The sooner you see us the better

Age 7 is just right!

Just in time

Routinely, young patients and their parents present around the teenage years for the very first time. World-leading specialist orthodontic associations and societies recommend that young patients’ teeth development should be screened around the age of 7 years. This is the best age to assess how the teeth are growing and if the bite is correct.

By seeing an orthodontist early, the advantages may include

  • You can have peace of mind knowing your child’s development is going to plan
  • Somethings are best treated early – utilising the child’s growth
  • The bone is malleable and teeth move easily
  • Avoids some problems with bite and teeth alignment developing
  • It can save you money
  • Young patients are enthusiastic and co-operative
  • Helps reduce the chance of needing to remove permanent adult teeth later
  • Your child will grow, having their best smile on display
  • Straight teeth can improve your little one’s self esteem and appearance
  • Can move protruding teeth back, decreasing the risk of injury
  • You can plan if any future treatment is required

A few things

Our specialist orthodontist will look for

Baby tooth loss and eruption

Deciduous (baby) teeth are lost in a predictable order, and often when a baby tooth is lost too early or is over-retained, it can cause problems for the adult teeth coming through into the right place.
By the age of 7, most boys or girls will have lost 8 incisor baby teeth, should have 8 new adult incisor teeth and have 4 new adult molar teeth coming through! You see why it is a good time to have a check don’t you?
Sometimes removing a primary tooth early or maintaining a space where a tooth has been lost prematurely can prevent bigger problems later on.
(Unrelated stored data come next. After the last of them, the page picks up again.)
-- ==== Sys2Proof/Laws/State.lean ====
section
/-! SUPPORT. What each setter of State leaves and gives: one lemma per field and setter, true by unfolding. -/

namespace Sys2Proof.Machine

@[simp] theorem State.setPending_pending (s : State) (x : List Instr) : (s.setPending x).pending = x := rfl
@[simp] theorem State.setPending_regs (s : State) (x : List Instr) : (s.setPending x).regs = s.regs := rfl
@[simp] theorem State.setPending_latch (s : State) (x : List Instr) : (s.setPending x).latch = s.latch := rfl
@[simp] theorem State.setPending_clk (s : State) (x : List Instr) : (s.setPending x).clk = s.clk := rfl
@[simp] theorem State.setPending_free (s : State) (x : List Instr) : (s.setPending x).free = s.free := rfl
@[simp] theorem State.setPending_bus (s : State) (x : List Instr) : (s.setPending x).bus = s.bus := rfl
@[simp] theorem State.setPending_sent (s : State) (x : List Instr) : (s.setPending x).sent = s.sent := rfl
@[simp] theorem State.setPending_mem (s : State) (x : List Instr) : (s.setPending x).mem = s.mem := rfl
@[simp] theorem State.setPending_upset (s : State) (x : List Instr) : (s.setPending x).upset = s.upset := rfl
@[simp] theorem State.setPending_sup (s : State) (x : List Instr) : (s.setPending x).sup = s.sup := rfl
@[simp] theorem State.setPending_fuses (s : State) (x : List Instr) : (s.setPending x).fuses = s.fuses := rfl
@[simp] theorem State.setPending_policy (s : State) (x : List Instr) : (s.setPending x).policy = s.policy := rfl
@[simp] theorem State.setPending_ctl (s : State) (x : List Instr) : (s.setPending x).ctl = s.ctl := rfl
@[simp] theorem State.setPending_acq (s : State) (x : List Instr) : (s.setPending x).acq = s.acq := rfl
@[simp] theorem State.setPending_ang (s : State) (x : List Instr) : (s.setPending x).ang = s.ang := rfl
@[simp] theorem State.setPending_resRec (s : State) (x : List Instr) : (s.setPending x).resRec = s.resRec := rfl
@[simp] theorem State.setPending_pins (s : State) (x : List Instr) : (s.setPending x).pins = s.pins := rfl
@[simp] theorem State.setPending_net (s : State) (x : List Instr) : (s.setPending x).net = s.net := rfl
@[simp] theorem State.setPending_frm (s : State) (x : List Instr) : (s.setPending x).frm = s.frm := rfl
@[simp] theorem State.setPending_prf (s : State) (x : List Instr) : (s.setPending x).prf = s.prf := rfl
@[simp] theorem State.setPending_arm (s : State) (x : List Instr) : (s.setPending x).arm = s.arm := rfl
@[simp] theorem State.setPending_mod (s : State) (x : List Instr) : (s.setPending x).mod = s.mod := rfl
@[simp] theorem State.setPending_lnk (s : State) (x : List Instr) : (s.setPending x).lnk = s.lnk := rfl
@[simp] theorem State.setPending_nodes (s : State) (x : List Instr) : (s.setPending x).nodes = s.nodes := rfl
@[simp] theorem State.setPending_mir (s : State) (x : List Instr) : (s.setPending x).mir = s.mir := rfl
@[simp] theorem State.setPending_brg (s : State) (x : List Instr) : (s.setPending x).brg = s.brg := rfl
@[simp] theorem State.setPending_saf (s : State) (x : List Instr) : (s.setPending x).saf = s.saf := rfl
@[simp] theorem State.setPending_cst (s : State) (x : List Instr) : (s.setPending x).cst = s.cst := rfl
@[simp] theorem State.setPending_flash (s : State) (x : List Instr) : (s.setPending x).flash = s.flash := rfl
@[simp] theorem State.setPending_mqt (s : State) (x : List Instr) : (s.setPending x).mqt = s.mqt := rfl
@[simp] theorem State.setPending_bst (s : State) (x : List Instr) : (s.setPending x).bst = s.bst := rfl

@[simp] theorem State.setRegs_pending (s : State) (x : Sparse Nat) : (s.setRegs x).pending = s.pending := rfl
@[simp] theorem State.setRegs_regs (s : State) (x : Sparse Nat) : (s.setRegs x).regs = x := rfl
@[simp] theorem State.setRegs_latch (s : State) (x : Sparse Nat) : (s.setRegs x).latch = s.latch := rfl
@[simp] theorem State.setRegs_clk (s : State) (x : Sparse Nat) : (s.setRegs x).clk = s.clk := rfl
@[simp] theorem State.setRegs_free (s : State) (x : Sparse Nat) : (s.setRegs x).free = s.free := rfl
@[simp] theorem State.setRegs_bus (s : State) (x : Sparse Nat) : (s.setRegs x).bus = s.bus := rfl
@[simp] theorem State.setRegs_sent (s : State) (x : Sparse Nat) : (s.setRegs x).sent = s.sent := rfl
@[simp] theorem State.setRegs_mem (s : State) (x : Sparse Nat) : (s.setRegs x).mem = s.mem := rfl
@[simp] theorem State.setRegs_upset (s : State) (x : Sparse Nat) : (s.setRegs x).upset = s.upset := rfl
@[simp] theorem State.setRegs_sup (s : State) (x : Sparse Nat) : (s.setRegs x).sup = s.sup := rfl
@[simp] theorem State.setRegs_fuses (s : State) (x : Sparse Nat) : (s.setRegs x).fuses = s.fuses := rfl
@[simp] theorem State.setRegs_policy (s : State) (x : Sparse Nat) : (s.setRegs x).policy = s.policy := rfl
@[simp] theorem State.setRegs_ctl (s : State) (x : Sparse Nat) : (s.setRegs x).ctl = s.ctl := rfl
@[simp] theorem State.setRegs_acq (s : State) (x : Sparse Nat) : (s.setRegs x).acq = s.acq := rfl
@[simp] theorem State.setRegs_ang (s : State) (x : Sparse Nat) : (s.setRegs x).ang = s.ang := rfl
@[simp] theorem State.setRegs_resRec (s : State) (x : Sparse Nat) : (s.setRegs x).resRec = s.resRec := rfl
@[simp] theorem State.setRegs_pins (s : State) (x : Sparse Nat) : (s.setRegs x).pins = s.pins := rfl
@[simp] theorem State.setRegs_net (s : State) (x : Sparse Nat) : (s.setRegs x).net = s.net := rfl
@[simp] theorem State.setRegs_frm (s : State) (x : Sparse Nat) : (s.setRegs x).frm = s.frm := rfl
@[simp] theorem State.setRegs_prf (s : State) (x : Sparse Nat) : (s.setRegs x).prf = s.prf := rfl
@[simp] theorem State.setRegs_arm (s : State) (x : Sparse Nat) : (s.setRegs x).arm = s.arm := rfl
@[simp] theorem State.setRegs_mod (s : State) (x : Sparse Nat) : (s.setRegs x).mod = s.mod := rfl
@[simp] theorem State.setRegs_lnk (s : State) (x : Sparse Nat) : (s.setRegs x).lnk = s.lnk := rfl
@[simp] theorem State.setRegs_nodes (s : State) (x : Sparse Nat) : (s.setRegs x).nodes = s.nodes := rfl
@[simp] theorem State.setRegs_mir (s : State) (x : Sparse Nat) : (s.setRegs x).mir = s.mir := rfl
@[simp] theorem State.setRegs_brg (s : State) (x : Sparse Nat) : (s.setRegs x).brg = s.brg := rfl
@[simp] theorem State.setRegs_saf (s : State) (x : Sparse Nat) : (s.setRegs x).saf = s.saf := rfl
@[simp] theorem State.setRegs_cst (s : State) (x : Sparse Nat) : (s.setRegs x).cst = s.cst := rfl
@[simp] theorem State.setRegs_flash (s : State) (x : Sparse Nat) : (s.setRegs x).flash = s.flash := rfl
@[simp] theorem State.setRegs_mqt (s : State) (x : Sparse Nat) : (s.setRegs x).mqt = s.mqt := rfl
@[simp] theorem State.setRegs_bst (s : State) (x : Sparse Nat) : (s.setRegs x).bst = s.bst := rfl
Teeth can be aligned at any age. However, the younger the patient, the more malleable and adaptive the bone and soft tissue structures are to being moved and changed by our treatment. Furthermore, because some crooked teeth can be more susceptible to wear, having uneven and compromised overlying gums are possibly more prone to damage due to trauma – treatment started earlier may be much better for our patients. Lastly, a child’s smile has a huge influence on how they interact with other children, their self-perception and self-esteem – so avoiding social implications may be the result of early treatment.

Crowding and spacing ( “Sharkies” and “Gappies” )

As early as age 7, an orthodontist is sometimes able to tell if there are any problems relating to the future alignment of the teeth. Things like crowding or spacing are immediately evident.
Crowding may be treated with space maintainers, expanders or teeth extractions (and a few other techniques). Spacing can be an indication that a baby tooth has been lost prematurely, a tooth never developed (missing), or that the teeth are just too small.

Missing teeth

One of the most difficult things to correct in orthodontics are missing teeth. Identifying this early can result in early planning and huge savings in both time and costs down the track. Sometimes, baby teeth can be taken out and the spaces redistributed, avoiding the need for braces later.

Protrusive front teeth ( having “Gappy” or “Buck” teeth )

By the age of 7 years, it will be obvious if the front upper teeth stick out. This is a situation we cannot always correct 100%, as we may need to wait for the majority of the permanent teeth to come through, before we are be able to correct the positions of the neighbouring teeth. However, we can often reduce the severity of most problems and make things a lot easier for our young patients… both orthodontically and socially!


It is so important to see our patients with underbite problems early, as these patients may benefit the most from being treated early. It is important to aim to normalise the front teeth positions and the bite as early as possible, so that we can eliminate both shifting of the bite and damage to front teeth as a result of trauma from the occlusion. A definitive correction may not always result, but an improvement is almost always achieved!

Posterior crossbites

Posterior crossbites (upper teeth biting on the inside of the lower teeth) are a concern as they may result in the jaw shifting to the side. Often, this can also cause unsightly smiles and constricted upper arches. Correcting this early is hugely beneficial and makes life a lot easier!


A deep bite is problematic as it is one of the hardest things to correct in an adult, often requiring lengthy difficult treatment and maybe even surgery if severe enough. Correcting this early using plates or partial braces can be largely beneficial. Bites that are deep can result in gum damage (where the tooth teeth completely cover the lower teeth), tooth wear, and lower teeth crowding.

Habits (and anterior open bites)

A finger or thumb sucking habit can start to become very damaging in a 6-7 year old, with the development of an open contact between the front upper and lower teeth, where the tongue or thumb usually sit. It is imperative that every measure is taken to eliminate the habit before some serious outcomes take effect. We have many different tips, tricks and techniques up our sleeve to help your child stop the habit as easily and promptly as possible.

Anterior crossbites

Similar to posterior crossbites, anterior crossbites involve the upper teeth biting on the inside of the lower teeth. These can result in the jaw shifting to the side, tooth wear and unsightly smiles. They can sometimes indicate a more serious problem that is a result of the jaws being in the wrong position, so you can appreciate that assessing children early with this problem, is really important. Sometimes, we are able to make the most of the growing and bone changes that are occurring and carry out much simpler treatment, than if the same problem presents when the patient is an adult.